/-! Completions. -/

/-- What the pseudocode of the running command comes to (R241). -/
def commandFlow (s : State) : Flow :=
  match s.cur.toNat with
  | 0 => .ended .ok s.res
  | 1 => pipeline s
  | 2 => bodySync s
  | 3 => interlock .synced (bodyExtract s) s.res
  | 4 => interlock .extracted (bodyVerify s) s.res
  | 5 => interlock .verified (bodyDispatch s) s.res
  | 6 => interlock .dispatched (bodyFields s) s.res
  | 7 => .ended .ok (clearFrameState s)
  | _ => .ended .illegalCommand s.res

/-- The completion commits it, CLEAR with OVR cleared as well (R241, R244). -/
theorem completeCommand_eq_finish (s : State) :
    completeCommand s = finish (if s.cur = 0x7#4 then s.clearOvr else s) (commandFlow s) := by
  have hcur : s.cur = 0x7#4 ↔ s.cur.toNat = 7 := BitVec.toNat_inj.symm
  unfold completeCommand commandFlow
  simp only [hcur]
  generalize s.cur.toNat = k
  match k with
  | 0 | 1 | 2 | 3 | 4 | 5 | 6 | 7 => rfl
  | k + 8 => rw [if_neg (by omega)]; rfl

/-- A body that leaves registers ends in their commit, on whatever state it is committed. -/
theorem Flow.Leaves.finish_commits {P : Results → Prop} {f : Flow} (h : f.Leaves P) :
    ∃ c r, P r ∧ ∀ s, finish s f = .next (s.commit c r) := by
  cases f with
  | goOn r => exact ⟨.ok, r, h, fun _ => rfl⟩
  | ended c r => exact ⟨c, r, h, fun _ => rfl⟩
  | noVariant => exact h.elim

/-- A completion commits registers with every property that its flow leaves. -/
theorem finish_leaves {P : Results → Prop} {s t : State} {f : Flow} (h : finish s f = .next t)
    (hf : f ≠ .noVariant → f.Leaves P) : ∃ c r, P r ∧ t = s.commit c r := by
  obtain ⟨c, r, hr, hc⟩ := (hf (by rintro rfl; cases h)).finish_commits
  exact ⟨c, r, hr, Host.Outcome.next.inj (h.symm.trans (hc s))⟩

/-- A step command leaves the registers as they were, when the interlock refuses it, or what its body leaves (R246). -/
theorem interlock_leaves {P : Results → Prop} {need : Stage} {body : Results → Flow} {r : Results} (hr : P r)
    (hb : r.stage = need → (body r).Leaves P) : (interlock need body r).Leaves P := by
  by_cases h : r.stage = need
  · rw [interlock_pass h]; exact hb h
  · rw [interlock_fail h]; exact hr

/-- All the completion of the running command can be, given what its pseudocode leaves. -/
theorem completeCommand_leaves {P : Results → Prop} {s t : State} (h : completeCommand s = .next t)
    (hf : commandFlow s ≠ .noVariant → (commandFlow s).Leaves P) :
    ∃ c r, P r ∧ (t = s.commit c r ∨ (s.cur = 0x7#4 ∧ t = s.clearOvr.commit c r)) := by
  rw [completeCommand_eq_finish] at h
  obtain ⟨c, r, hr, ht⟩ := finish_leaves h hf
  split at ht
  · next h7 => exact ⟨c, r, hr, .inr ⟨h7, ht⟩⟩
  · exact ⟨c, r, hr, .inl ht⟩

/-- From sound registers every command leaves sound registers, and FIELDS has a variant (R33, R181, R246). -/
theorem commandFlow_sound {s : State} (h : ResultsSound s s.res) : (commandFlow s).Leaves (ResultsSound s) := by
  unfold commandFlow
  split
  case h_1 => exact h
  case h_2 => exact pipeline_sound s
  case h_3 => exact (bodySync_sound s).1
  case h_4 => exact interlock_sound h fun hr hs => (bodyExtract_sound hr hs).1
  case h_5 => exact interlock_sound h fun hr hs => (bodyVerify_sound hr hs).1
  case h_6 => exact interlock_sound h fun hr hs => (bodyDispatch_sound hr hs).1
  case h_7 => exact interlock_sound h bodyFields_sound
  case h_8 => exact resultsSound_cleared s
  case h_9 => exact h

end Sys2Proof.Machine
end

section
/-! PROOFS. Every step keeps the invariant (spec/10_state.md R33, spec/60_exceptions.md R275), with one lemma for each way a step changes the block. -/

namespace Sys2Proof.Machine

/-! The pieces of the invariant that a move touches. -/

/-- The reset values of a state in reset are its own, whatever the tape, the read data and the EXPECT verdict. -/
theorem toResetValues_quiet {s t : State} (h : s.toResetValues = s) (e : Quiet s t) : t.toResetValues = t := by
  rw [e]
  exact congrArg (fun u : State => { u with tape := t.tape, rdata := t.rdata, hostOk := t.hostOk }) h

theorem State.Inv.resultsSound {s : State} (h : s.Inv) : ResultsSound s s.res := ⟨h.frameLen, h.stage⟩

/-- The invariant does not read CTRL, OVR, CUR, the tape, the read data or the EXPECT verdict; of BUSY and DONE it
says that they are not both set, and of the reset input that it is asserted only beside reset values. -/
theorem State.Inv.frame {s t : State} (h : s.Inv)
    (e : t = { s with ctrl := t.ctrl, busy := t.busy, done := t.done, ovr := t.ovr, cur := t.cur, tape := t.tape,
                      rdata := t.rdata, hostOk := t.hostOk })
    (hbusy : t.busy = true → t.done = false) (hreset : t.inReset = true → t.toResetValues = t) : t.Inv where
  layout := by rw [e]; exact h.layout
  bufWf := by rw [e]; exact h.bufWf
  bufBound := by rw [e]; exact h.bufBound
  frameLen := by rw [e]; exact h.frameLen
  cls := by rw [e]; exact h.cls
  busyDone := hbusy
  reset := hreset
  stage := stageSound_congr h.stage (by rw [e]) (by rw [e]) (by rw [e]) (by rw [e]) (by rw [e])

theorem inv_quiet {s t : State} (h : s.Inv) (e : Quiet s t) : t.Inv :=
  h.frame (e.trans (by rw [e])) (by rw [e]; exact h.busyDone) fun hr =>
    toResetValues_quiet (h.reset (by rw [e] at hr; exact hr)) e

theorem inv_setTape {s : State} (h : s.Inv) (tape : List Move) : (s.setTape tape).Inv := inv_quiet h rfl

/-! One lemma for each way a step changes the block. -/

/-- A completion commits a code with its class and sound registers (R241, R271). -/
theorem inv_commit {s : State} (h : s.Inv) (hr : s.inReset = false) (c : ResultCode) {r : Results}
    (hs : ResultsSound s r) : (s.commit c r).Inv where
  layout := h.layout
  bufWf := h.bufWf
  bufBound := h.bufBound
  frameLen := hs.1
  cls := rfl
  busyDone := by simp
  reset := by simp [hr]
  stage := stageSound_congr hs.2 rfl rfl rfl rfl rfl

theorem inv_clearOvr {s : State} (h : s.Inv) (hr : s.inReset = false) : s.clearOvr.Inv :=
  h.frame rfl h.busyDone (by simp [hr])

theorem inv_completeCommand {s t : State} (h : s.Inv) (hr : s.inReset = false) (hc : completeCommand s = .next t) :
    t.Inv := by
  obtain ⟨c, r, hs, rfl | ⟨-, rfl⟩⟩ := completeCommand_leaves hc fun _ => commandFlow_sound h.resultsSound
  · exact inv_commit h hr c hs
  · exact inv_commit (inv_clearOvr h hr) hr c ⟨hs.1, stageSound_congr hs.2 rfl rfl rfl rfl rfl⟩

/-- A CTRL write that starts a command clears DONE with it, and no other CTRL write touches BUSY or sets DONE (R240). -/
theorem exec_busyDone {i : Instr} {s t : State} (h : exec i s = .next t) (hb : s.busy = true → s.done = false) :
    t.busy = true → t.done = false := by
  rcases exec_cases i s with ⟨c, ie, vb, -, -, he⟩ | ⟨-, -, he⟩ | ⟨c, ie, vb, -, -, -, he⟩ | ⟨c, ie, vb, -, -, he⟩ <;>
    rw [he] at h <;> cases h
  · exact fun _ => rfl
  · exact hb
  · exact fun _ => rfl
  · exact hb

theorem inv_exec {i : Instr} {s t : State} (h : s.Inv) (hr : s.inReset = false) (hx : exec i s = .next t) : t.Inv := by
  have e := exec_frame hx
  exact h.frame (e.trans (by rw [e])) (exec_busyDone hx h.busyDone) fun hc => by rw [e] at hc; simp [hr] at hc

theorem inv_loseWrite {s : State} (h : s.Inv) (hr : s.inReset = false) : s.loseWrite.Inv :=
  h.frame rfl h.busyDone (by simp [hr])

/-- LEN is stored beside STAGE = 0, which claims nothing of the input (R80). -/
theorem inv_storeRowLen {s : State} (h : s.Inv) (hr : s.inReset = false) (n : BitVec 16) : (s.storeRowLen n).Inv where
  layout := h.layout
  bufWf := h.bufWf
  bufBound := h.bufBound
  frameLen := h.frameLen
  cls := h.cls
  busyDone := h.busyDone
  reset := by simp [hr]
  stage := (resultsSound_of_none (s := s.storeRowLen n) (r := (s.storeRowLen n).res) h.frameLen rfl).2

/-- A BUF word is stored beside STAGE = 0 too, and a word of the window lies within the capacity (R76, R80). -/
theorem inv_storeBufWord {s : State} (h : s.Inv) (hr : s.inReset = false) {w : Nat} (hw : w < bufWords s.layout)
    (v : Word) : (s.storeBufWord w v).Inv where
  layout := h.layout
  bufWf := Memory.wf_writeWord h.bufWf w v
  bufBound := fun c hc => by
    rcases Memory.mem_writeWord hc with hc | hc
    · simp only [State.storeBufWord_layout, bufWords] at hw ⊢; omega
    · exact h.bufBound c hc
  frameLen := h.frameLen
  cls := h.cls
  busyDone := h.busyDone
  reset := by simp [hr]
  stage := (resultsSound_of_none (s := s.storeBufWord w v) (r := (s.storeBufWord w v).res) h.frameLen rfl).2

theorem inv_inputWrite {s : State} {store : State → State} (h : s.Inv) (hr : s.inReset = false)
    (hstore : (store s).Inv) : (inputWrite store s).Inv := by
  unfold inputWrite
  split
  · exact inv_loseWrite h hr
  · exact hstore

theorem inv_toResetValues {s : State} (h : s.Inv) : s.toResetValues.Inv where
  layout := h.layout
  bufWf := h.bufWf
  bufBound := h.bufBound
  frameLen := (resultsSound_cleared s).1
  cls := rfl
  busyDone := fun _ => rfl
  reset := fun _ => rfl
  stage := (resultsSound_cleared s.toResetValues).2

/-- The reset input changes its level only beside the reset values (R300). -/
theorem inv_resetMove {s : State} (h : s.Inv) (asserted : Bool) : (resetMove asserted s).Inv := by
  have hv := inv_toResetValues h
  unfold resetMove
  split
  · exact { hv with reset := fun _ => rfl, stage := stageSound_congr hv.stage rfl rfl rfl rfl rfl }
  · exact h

Assignment → Of the lines above, copy each that contains "block".

Solved exercise →
/-! PROOFS. Every step keeps the invariant (spec/10_state.md R33, spec/60_exceptions.md R275), with one lemma for each way a step changes the block. -/
/-! One lemma for each way a step changes the block. -/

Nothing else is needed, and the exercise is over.